Task description: In the records that follow, find the line with "def priv : Path := .tlx .privileged"; from there, retype every line exactly through the line with "1 to 10. -/", which also belongs to the answer.

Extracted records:
──────────
@[simp] theorem pending_serveMbxNow (s : State) (c : Chan) (write : Bool) :
    (s.serveMbxNow c write).pending = s.pending := by
  unfold State.serveMbxNow; (try dsimp only); (repeat' split) <;> simp

@[simp] theorem pending_serveMirrorNow (s : State) (c : Chan) (i : Slot) :
    (s.serveMirrorNow c i).pending = s.pending := by
  unfold State.serveMirrorNow; (try dsimp only); (repeat' split) <;> simp

@[simp] theorem pending_queueReeve (s : State) (c : Chan) (i : Option Slot) :
    (s.queueReeve c i).pending = s.pending := by
  rfl

@[simp] theorem pending_serveWaiting (s : State) (x : Chan × Option Slot) :
    (s.serveWaiting x).pending = s.pending := by
  unfold State.serveWaiting; (try dsimp only); (repeat' split) <;> simp

@[simp] theorem pending_serveReeve (s : State) :
    s.serveReeve.pending = s.pending := by
  unfold State.serveReeve; (try dsimp only); (repeat' split) <;> simp

@[simp] theorem pending_serveMbx (s : State) (c : Chan) (write : Bool) :
    (s.serveMbx c write).pending = s.pending := by
  simp [State.serveMbx]

@[simp] theorem pending_mailboxAccess (s : State) (c : Chan) (m : Mailbox) :
    (s.mailboxAccess c m).pending = s.pending := by
  simp [State.mailboxAccess]

@[simp] theorem pending_startMbx (s : State) (c : Chan) : (s.startMbx c).pending = s.pending := by
  simp [State.startMbx]

@[simp] theorem pending_writeMbxCtrl (s : State) (c : Chan) (v : Nat) : (s.writeMbxCtrl c v).pending = s.pending := by
  simp [State.writeMbxCtrl]

@[simp] theorem pending_serveMirror (s : State) (c : Chan) (i : Slot) : (s.serveMirror c i).pending = s.pending := by
  unfold State.serveMirror; (try dsimp only); (repeat' split) <;> simp

@[simp] theorem pending_startMirror (s : State) (c : Chan) (i : Slot) : (s.startMirror c i).pending = s.pending := by
  simp [State.startMirror]

@[simp] theorem pending_sendTlx (s : State) (src : TlxSrc) (cls : TxClass) (k : Option (Fin 32)) (pdu : Bytes) :
    (s.sendTlx src cls k pdu).pending = s.pending := by
  unfold State.sendTlx; (try dsimp only); (repeat' split) <;> simp

@[simp] theorem pending_modSession (s : State) (k : Fin 32) (f : Session → Session) :
    (s.modSession k f).pending = s.pending := by
  simp [State.modSession]

@[simp] theorem pending_renew (s : State) (k : Fin 32) : (s.renew k).pending = s.pending := by
  simp [State.renew]

@[simp] theorem pending_respond (s : State) (k : Fin 32) (service : Nat) (tid : BitVec 16) (status : AbortCode) (body : Bytes) :
    (s.respond k service tid status body).pending = s.pending := by
  simp [State.respond]

@[simp] theorem pending_respondFree (s : State) (src : TlxSrc) (service : Nat) (sid tid : BitVec 16) (status : AbortCode) (body : Bytes) :
    (s.respondFree src service sid tid status body).pending = s.pending := by
  simp [State.respondFree]

theorem pending_inSession (s : State) (src : TlxSrc) (svc : Nat) (sid tid : BitVec 16) (ok : SessSt → Bool)
    (serve : State → Fin 32 → State) (h : ∀ s k, (serve s k).pending = s.pending) :
    (s.inSession src svc sid tid ok serve).pending = s.pending := by
  unfold State.inSession; (try dsimp only)
  (repeat' split) <;> simp [h]

@[simp] theorem pending_closeSession (s : State) (k : Fin 32) : (s.closeSession k).pending = s.pending := by
  simp [State.closeSession]

@[simp] theorem pending_serveIdentify (s : State) (src : TlxSrc) (tid : BitVec 16) :
    (s.serveIdentify src tid).pending = s.pending := by
  simp [State.serveIdentify]

@[simp] theorem pending_openIn (s : State) (k : Fin 32) (src : TlxSrc) (tid : BitVec 16) (r : Role) (proof : Bool) :
    (s.openIn k src tid r proof).pending = s.pending := by
  simp [State.openIn]

@[simp] theorem pending_serveOpen (s : State) (src : TlxSrc) (tid : BitVec 16) (role : Byte) :
    (s.serveOpen src tid role).pending = s.pending := by
  unfold State.serveOpen; (try dsimp only); (repeat' split) <;> simp

@[simp] theorem pending_serveAuth (s : State) (src : TlxSrc) (sid tid : BitVec 16) (proof : BitVec 128) :
    (s.serveAuth src sid tid proof).pending = s.pending := by
  unfold State.serveAuth; exact pending_inSession _ _ _ _ _ _ _ (by intro s k; (try dsimp only); (repeat' split) <;> simp)

@[simp] theorem pending_serveRenew (s : State) (src : TlxSrc) (sid tid : BitVec 16) :
    (s.serveRenew src sid tid).pending = s.pending := by
  unfold State.serveRenew; exact pending_inSession _ _ _ _ _ _ _ (by intro s k; (try dsimp only); (repeat' split) <;> simp)

@[simp] theorem pending_serveClose (s : State) (src : TlxSrc) (sid tid : BitVec 16) :
    (s.serveClose src sid tid).pending = s.pending := by
  unfold State.serveClose; exact pending_inSession _ _ _ _ _ _ _ (by intro s k; (try dsimp only); (repeat' split) <;> simp)

@[simp] theorem pending_serveUnknown (s : State) (src : TlxSrc) (sid tid : BitVec 16) (service : Nat) :
    (s.serveUnknown src sid tid service).pending = s.pending := by
  unfold State.serveUnknown
  (repeat' split) <;> first | (simp; done) | exact pending_inSession _ _ _ _ _ _ _ (by intro s k; simp)

@[simp] theorem pending_serveRead (s : State) (src : TlxSrc) (sid tid : BitVec 16) (idx sub : Nat) :
    (s.serveRead src sid tid idx sub).pending = s.pending := by
  unfold State.serveRead; exact pending_inSession _ _ _ _ _ _ _ (by intro s k; (try dsimp only); (repeat' split) <;> simp)

@[simp] theorem pending_serveReadSegment (s : State) (src : TlxSrc) (sid tid : BitVec 16) (off : Nat) :
    (s.serveReadSegment src sid tid off).pending = s.pending := by
  unfold State.serveReadSegment; exact pending_inSession _ _ _ _ _ _ _ (by intro s k; (try dsimp only); (repeat' split) <;> simp)

@[simp] theorem pending_dropPend (s : State) (k : Fin 32) : (s.dropPend k).pending = s.pending := by
  simp [State.dropPend]
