@[simp] theorem cells_readSelector (s : State) (bad : Bool) :
    (s.readSelector bad).chans.map mem = s.chans.map mem := by
  unfold State.readSelector; (try dsimp only); (repeat' split) <;> simp

@[simp] theorem cells_profileStatus (s : State) :
    s.profileStatus.chans.map mem = s.chans.map mem := by
  unfold State.profileStatus; (try dsimp only); (repeat' split) <;> simp

@[simp] theorem cells_runReeve (s : State) (b : Bool) : (s.runReeve b).chans.map mem = s.chans.map mem := by
  have h := cells_profileStatus s
  unfold State.runReeve
  exact h

@[simp] theorem cells_startField (s : State) : s.startField.chans.map mem = s.chans.map mem := by
  unfold State.startField; (try dsimp only); (repeat' split) <;> simp

@[simp] theorem cells_pairFallback (s : State) : s.pairFallback.chans.map mem = s.chans.map mem := by
  unfold State.pairFallback; (try dsimp only); (repeat' split) <;> simp

@[simp] theorem cells_reserveDump (s : State) (c : Chan) : (s.reserveDump c).chans.map mem = s.chans.map mem := by
  have k : ∀ (ch : Channel) (p v : Nat),
      mem ((List.range 8).foldl (fun (ch : Channel) i => ch.setTag (p + i) v) ch) = mem ch := by
    intro ch p v
    rw [mem_eq_iff]
    exact mem_foldl _ _ (by intro ch i; exact ⟨rfl, rfl⟩) _
  unfold State.reserveDump
  generalize s.freeIn 0 (pageCount - 8) = q
  dsimp only
  split
  · split
    · rfl
    · split
      · rfl
      · refine (cells_setChan _ _ _ ?_).trans rfl
        rw [k]
        rfl
  · split
    · rfl
    · refine cells_setChan _ _ _ ?_
      rw [k]
      rfl

@[simp] theorem cells_runSteward (s : State) (c : Chan) (b : Bool) :
    (s.runSteward c b).chans.map mem = s.chans.map mem := by
  unfold State.runSteward; (try dsimp only); (repeat' split) <;> simp

@[simp] theorem cells_quarantine (s : State) (c : Chan) (b : Bool) (code : Byte) :
    (s.quarantine c b code).chans.map mem = s.chans.map mem := by
  unfold State.quarantine; (try dsimp only); (repeat' split) <;> simp

@[simp] theorem cells_restartIfDue (s : State) : s.restartIfDue.chans.map mem = s.chans.map mem := by
  unfold State.restartIfDue; (try dsimp only); (repeat' split) <;> simp

@[simp] theorem cells_bootEnded (s : State) (c : Chan) : (s.bootEnded c).chans.map mem = s.chans.map mem := by
  unfold State.bootEnded; (try dsimp only); (repeat' split) <;> simp

@[simp] theorem cells_tableReport (s : State) (c : Chan) (n : Nat) :
    (s.tableReport c n).chans.map mem = s.chans.map mem := by
  unfold State.tableReport; (try dsimp only); (repeat' split) <;> simp

@[simp] theorem cells_selfTestReport (s : State) (c : Chan) (r : Byte) :
    (s.selfTestReport c r).chans.map mem = s.chans.map mem := by
  unfold State.selfTestReport; (try dsimp only); (repeat' split) <;> simp

@[simp] theorem cells_bankRequestCommit (c : Chan) (v : Nat) (s : State) :
    (bankRequestCommit c v s).2.chans.map mem = s.chans.map mem := by
  unfold bankRequestCommit; (try dsimp only); (repeat' split) <;> simp

@[simp] theorem cells_afterBankRequest (s : State) (c : Chan) (code : AbortCode) :
    (s.afterBankRequest c code).chans.map mem = s.chans.map mem := by
  unfold State.afterBankRequest; (try dsimp only); (repeat' split) <;> simp

@[simp] theorem cells_calendarBack (s : State) : s.calendarBack.chans.map mem = s.chans.map mem := by
  unfold State.calendarBack; (try dsimp only); (repeat' split) <;> simp

@[simp] theorem cells_setUpd (s : State) (n : Nat) : (s.setUpd n).chans.map mem = s.chans.map mem := by
  unfold State.setUpd; (try dsimp only); (repeat' split) <;> simp

@[simp] theorem cells_imageTargetCommit (v : Nat) (s : State) :
    (imageTargetCommit v s).2.chans.map mem = s.chans.map mem := by
  unfold imageTargetCommit; (try dsimp only); (repeat' split) <;> simp

@[simp] theorem cells_imageCommit (b : Bytes) (s : State) : (imageCommit b s).2.chans.map mem = s.chans.map mem := by
  unfold imageCommit; (try dsimp only); (repeat' split) <;> simp

@[simp] theorem cells_setInactive (s : State) (k : Bank) : (s.setInactive k).chans.map mem = s.chans.map mem := by
  unfold State.setInactive; rfl

@[simp] theorem cells_bankWriteCommit  (s : State) : (bankWriteCommit s).2.chans.map mem = s.chans.map mem := by
  unfold bankWriteCommit; (try dsimp only); (repeat' split) <;> simp

@[simp] theorem cells_restartStewards (s : State) : s.restartStewards.chans.map mem = s.chans.map mem := by
  unfold State.restartStewards; (try dsimp only); (repeat' split) <;> simp

@[simp] theorem cells_activate (s : State) (cause : Nat) : (s.activate cause).chans.map mem = s.chans.map mem := by
  unfold State.activate; (try dsimp only); (repeat' split) <;> simp
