-- ==== Sys2Proof/Tests/Slice0.lean ====
section
/-! SUPPORT. The model's own tests: ill-formed terms that WellFormed refuses, a witness for every clause of the statements that
has hypotheses, and small checks whose results come from the manual. -/

-- The tests are checked one after another: checked all at once, each would hold the stack of a thread of its own.
set_option Elab.async false

namespace Sys2Proof.Tests

open Sys2Proof Sys2Proof.Machine

/-! ## Small states -/

/-- The privileged TLX path. -/
def priv : Path := .tlx .privileged

/-- A channel that is READY, its Steward and endpoint up, its Observatory switched on. -/
def chUp : Channel :=
  ({ Channel.reset with st := .ready, steward := true, host := { Channel.reset.host with ready := true } }).put 0x300 1 1

/-- The module up, PERST_N high, every channel READY. -/
def up : State := { State.reset with perst := false, upLink := true, chans := Vector.replicate 8 chUp }

/-- The module up, channel 0 changed by f. -/
def up0 (f : Channel → Channel) : State := up.modChan 0 f

/-- A write reaches its server and passes the checks 1 to 10. -/
def takes (s : State) (p : Path) (idx sub : Nat) (d : Bytes) : Bool :=
  s.pathUp p && (match s.checkWrite p idx sub d with | .ok _ => true | .error _ => false)

theorem takes_accepts {s : State} {p : Path} {idx sub : Nat} {d : Bytes} (h : takes s p idx sub d = true) :
    ∃ pl m, accepts s p idx sub d pl m := by
  unfold takes at h
  cases hc : s.checkWrite p idx sub d with
  | error e => simp [hc] at h
  | ok x => exact ⟨x.1, x.2, by simpa [hc] using h, by simp [hc]⟩

/-- A write reaches its server and fails one of the checks, with this abort. -/
def refuses (s : State) (p : Path) (idx sub : Nat) (d : Bytes) (e : AbortCode) : Bool :=
  s.pathUp p && (match s.checkWrite p idx sub d with | .ok _ => false | .error x => x == e)

/-- The command answers a next state of which f holds. -/
def leaves (i : Instr) (s : State) (f : State → Bool) : Bool :=
  match exec i s with
  | .next t => f t
  | .fault _ => false
  | .refused _ => false

/-- Every line of a witness holds. -/
def every (l : List Bool) : Bool := l.all id

/-! ## Witnesses of the statements' hypotheses -/

theorem witness_StepRunsTheFrontCommand :
    ({ up with pending := [.usbPortInfo, .correctionSlot] } : State).pending = .usbPortInfo :: [.correctionSlot] := rfl

theorem witness_IdleStepIsOneTclkEdge : up.pending = [] := rfl

theorem witness_CommandsLeaveTheQueue : leaves .correctionSlot up (fun t => t.time.nextSlot == 64) = true := by
  decide +kernel

/-- A byte of the Cellar and one of the Larder. -/
def withCells : State := up0 fun ch => { ch with cellar := [(5, 1), (64, 7)], larder := [(0, 9)] }

theorem witness_StepKeepsMemoryCanonical :
    every [
      allChans.all fun c => memWf (withCells.chan c).cellar && memWf (withCells.chan c).larder,
      leaves .usbPortInfo withCells fun t => (t.chan 0).cellar == [(5, 1), (64, 7)]] = true := by decide +kernel

theorem witness_MemoryRunsReadBack : memWf [(5, 1), (64, 7)] = true := by decide

theorem witness_ByteOrdersReadBack : (DictMap.lookupModule 0x2040 4).any (fun m => m.ty.size == some 10) = true := by
  decide +kernel

theorem witness_RefusedWriteAppliesNothing :
    asWrite (.nodeIdWrite priv 9) = some (priv, 0x1100, 1, [9]) ∧
    every [
      up.pathUp priv,
      refuses up (.tlx .reader) 0x1100 1 [9] abortDenied,
      refuses up priv 0x1100 1 [9, 0] abortLength] = true := by decide +kernel

/-- Channel 0 without power. -/
def downCh : State := up0 fun ch => { ch with st := .poweredDown, reason := 0x20, steward := false }

theorem witness_PoweredDownChannelAnswersStatusOnly :
    every [
      (downCh.chan 0).st == .poweredDown, decide (0xFFF < 0x1000), downCh.reeveUp,
      (downCh.chan 0).st == .poweredDown && !decide (0x100 = 0 ∧ 1 ≤ 1 ∧ 1 ≤ 3),
      downCh.carries priv (.channel 0 0) 1 false,
      decide (1 ≤ 1 ∧ 3 ≤ 3)] = true := by decide +kernel

/-- Correction mode 1, external, in the time state given. -/
def mode1 (ts : TimeState) (allowance : Bool) : State :=
  let s := up.mput 0x3001 1 1
  { s with time := { s.time with ts := ts, allowance := allowance } }

theorem witness_ServoIsTheOnlyWriterInModeZero :
    every [
      up.mnat 0x3001 1 == 0, takes up priv 0x3002 0 (leBytes 8 0x200000000), takes up priv 0x3003 0 (leBytes 8 5)] = true := by
  decide +kernel

theorem witness_TimeWritesCommit :
    every [
      takes up priv 0x3000 3 [1],
      takes (mode1 .locked true) priv 0x3002 0 (leBytes 8 0x200000001) && (mode1 .locked true).mnat 0x3001 1 != 0,
      takes (mode1 .locked true) priv 0x3003 0 (leBytes 8 (2 ^ 64 - 1)) && (mode1 .locked true).mnat 0x3001 1 == 1 &&
        (mode1 .locked true).time.allowance,
      takes up priv 0x3005 0 (leBytes 10 (7 * 2 ^ 32)) && up.time.ts == .freeRun,
      takes up priv 0x3001 1 [1] && up.mget 0x3001 1 != 1, takes up priv 0x3001 2 [1] && up.mget 0x3001 2 != 1,
      takes (mode1 .holdover true) priv 0x3004 0 [1] && (mode1 .holdover true).time.ts != .freeRun,
      takes up priv 0x3003 0 (leBytes 8 1) && up.mnat 0x3001 1 == 0,
      takes (mode1 .locked false) priv 0x3003 0 (leBytes 8 1) && !(mode1 .locked false).time.allowance] = true := by
  decide +kernel

/-- A state with this time base. -/
def withTime (f : TimeBase → TimeBase) : State := { up with time := f up.time }

/-- A PPS load written at edge 0, 2 s before. -/
def ppsLate : State := { withTime fun t => { t with ppsLoad := some { value := 5, deadline := 1000000000, edge := none } } with
  tclk := 1000000000 }

/-- PPS_IN the source, locked, its last edge 3.5 s before. -/
def ppsGone : State := { (withTime fun t => { t with lastPps := some 0, ts := .locked }).mput 0x3001 2 1 with
  tclk := 1750000000 }

theorem witness_TimeEventsComplete :
    every [
      up.reeveUp, (up.mput 0x3000 2 1).mon 0x3000 2,
      ppsLate.time.ppsLoad == some { value := 5, deadline := 1000000000, edge := none } && decide (1000000000 ≤ ppsLate.tclk),
      decide (({ up with tclk := 64 } : State).time.nextSlot ≤ 64),
      (withTime fun t => { t with load := some (0, .step 9) }).time.load == some (0, .step 9),
      !up.mon 0x3001 2, leaves .ppsCapture up fun t => t.time.lastPps == some up.tclk,
      up.live && !up.perst, ppsGone.time.lastPps == some 0 && ppsGone.mon 0x3001 2 && decide (0 + tclkOfMs 3500 ≤ ppsGone.tclk) &&
        ppsGone.time.ts == .locked && ppsGone.reeveUp,
      takes up priv 0x2040 4 (leBytes 10 (946684837 * 2 ^ 32)) &&
        decide ((civilOfDay (((946684837 * 2 ^ 32 / 2 ^ 32 : Nat) - up.taiOffset) / 86400)).1 = 2000),
      (mode1 .locked true).time.ts != .freeRun && (mode1 .locked true).reeveUp,
      (let s : State := { up with reeve := { up.reeve with leapAt := some 946684832 } }
       s.reeveUp && s.reeve.leapAt == some 946684832 && decide (946684832 ≤ taiSecond s.now))] = true := by
  decide +kernel

theorem witness_TargetsAliasIntoTheWindow :
    (∃ x : Int, (x - (0x80000000 : T32).toNat) % 2 ^ 32 = 0 ∧ x < (1 : T32).toNat + 2 ^ 31 ∧
      ((1 : T32).toNat : Int) - (2 ^ 31 - 1) ≤ x) ∧
    (∃ x : Int, (x - (0x80000001 : T32).toNat) % 2 ^ 32 = 0 ∧ x < (0 : T32).toNat + 2 ^ 31 ∧
      ((0 : T32).toNat : Int) - (2 ^ 31 - 1) ≤ x) :=
  ⟨⟨2147483648, by decide⟩, ⟨-2147483647, by decide⟩⟩

/-- An Announce from another clock. -/
def ann : Announce :=
  { domain := 0, gm := 7, priority1 := 1, clockClass := 6, clockAccuracy := 0x20, variance := 0, priority2 := 1
    stepsRemoved := 254, sender := 7, utcOffset := 37, utcValid := true, leap61 := false, leap59 := false }

/-- A message of that clock. -/
def ptpMsg : PtpMsg :=
  { domain := 0, sender := 7, seqId := 3, logInterval := -4, twoStep := true, stamp := 1000, correction := 2
    requester := 0x020000FFFE000001 }

/-- PTP on, in the role given, with that clock the master of a slave. -/
def withPtp (role : PtpRole) (f : Ptp → Ptp := id) : State :=
  let s := up.mput 0x3010 1 1
  { s with tclk := 2000000000, ptp := f { s.ptp with role := role, master := if role = .slave then some ann else none } }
──────────
Answer to this exercise:
def priv : Path := .tlx .privileged

/-- A channel that is READY, its Steward and endpoint up, its Observatory switched on. -/
def chUp : Channel :=
  ({ Channel.reset with st := .ready, steward := true, host := { Channel.reset.host with ready := true } }).put 0x300 1 1

/-- The module up, PERST_N high, every channel READY. -/
def up : State := { State.reset with perst := false, upLink := true, chans := Vector.replicate 8 chUp }

/-- The module up, channel 0 changed by f. -/
def up0 (f : Channel → Channel) : State := up.modChan 0 f

/-- A write reaches its server and passes the checks 1 to 10. -/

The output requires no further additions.